● **Assignment**:
From the line containing "def execFragExpire (C" down to the line containing "def execFragFlush (w" in the records below, reproduce every line exactly, ends included, and omit all others.

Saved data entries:
-- ==== Sys2Proof/Machine/DoParse.lean ====
section
/-!
DEFINITION. Machine/DoParse.lean: the meanings of the commands of parsing (spec/04): for each command
what exec answers. What the command does to the block is said once, in the operation that each of them calls.
-/
namespace Sys2Proof.Machine
open Sys2Proof

/-- PIPE_TAKE_HEAD (R93). -/
def execPipeTakeHead (p : Fin 256) (s : State) : Host.Outcome State Fault Refusal :=
  s.doing (Block.pipeTakeHead p.val)

/-- HOSTLIM_WRITE (R139). -/
def execHostlimWrite (w : Writer) (p : Fin 256) (r : Fin 16) (v : BitVec 32) (s : State) :
    Host.Outcome State Fault Refusal :=
  s.doing (fun b => b.byWrite w .prt (Block.hostlimWrite w p.val r.val v.toNat))

/-- FRAG_EXPIRE (R145). -/
def execFragExpire (C : Fin 32) (s : State) : Host.Outcome State Fault Refusal :=
  s.doing (Block.fragExpire C.val)

/-- FRAG_FLUSH (R146). -/
def execFragFlush (w : Writer) (C : Fin 32) (v : BitVec 32) (s : State) : Host.Outcome State Fault Refusal :=
  s.doing (fun b => b.byWrite w .cls (Block.fragFlush w C.val v.toNat))

/-- FRAG_FLUSH_DONE (R146). -/
def execFragFlushDone (C : Fin 32) (s : State) : Host.Outcome State Fault Refusal :=
  s.doing (Block.fragFlushDone C.val)

end Sys2Proof.Machine
end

● **Written response**:
def execFragExpire (C : Fin 32) (s : State) : Host.Outcome State Fault Refusal :=
  s.doing (Block.fragExpire C.val)

/-- FRAG_FLUSH (R146). -/
def execFragFlush (w : Writer) (C : Fin 32) (v : BitVec 32) (s : State) : Host.Outcome State Fault Refusal :=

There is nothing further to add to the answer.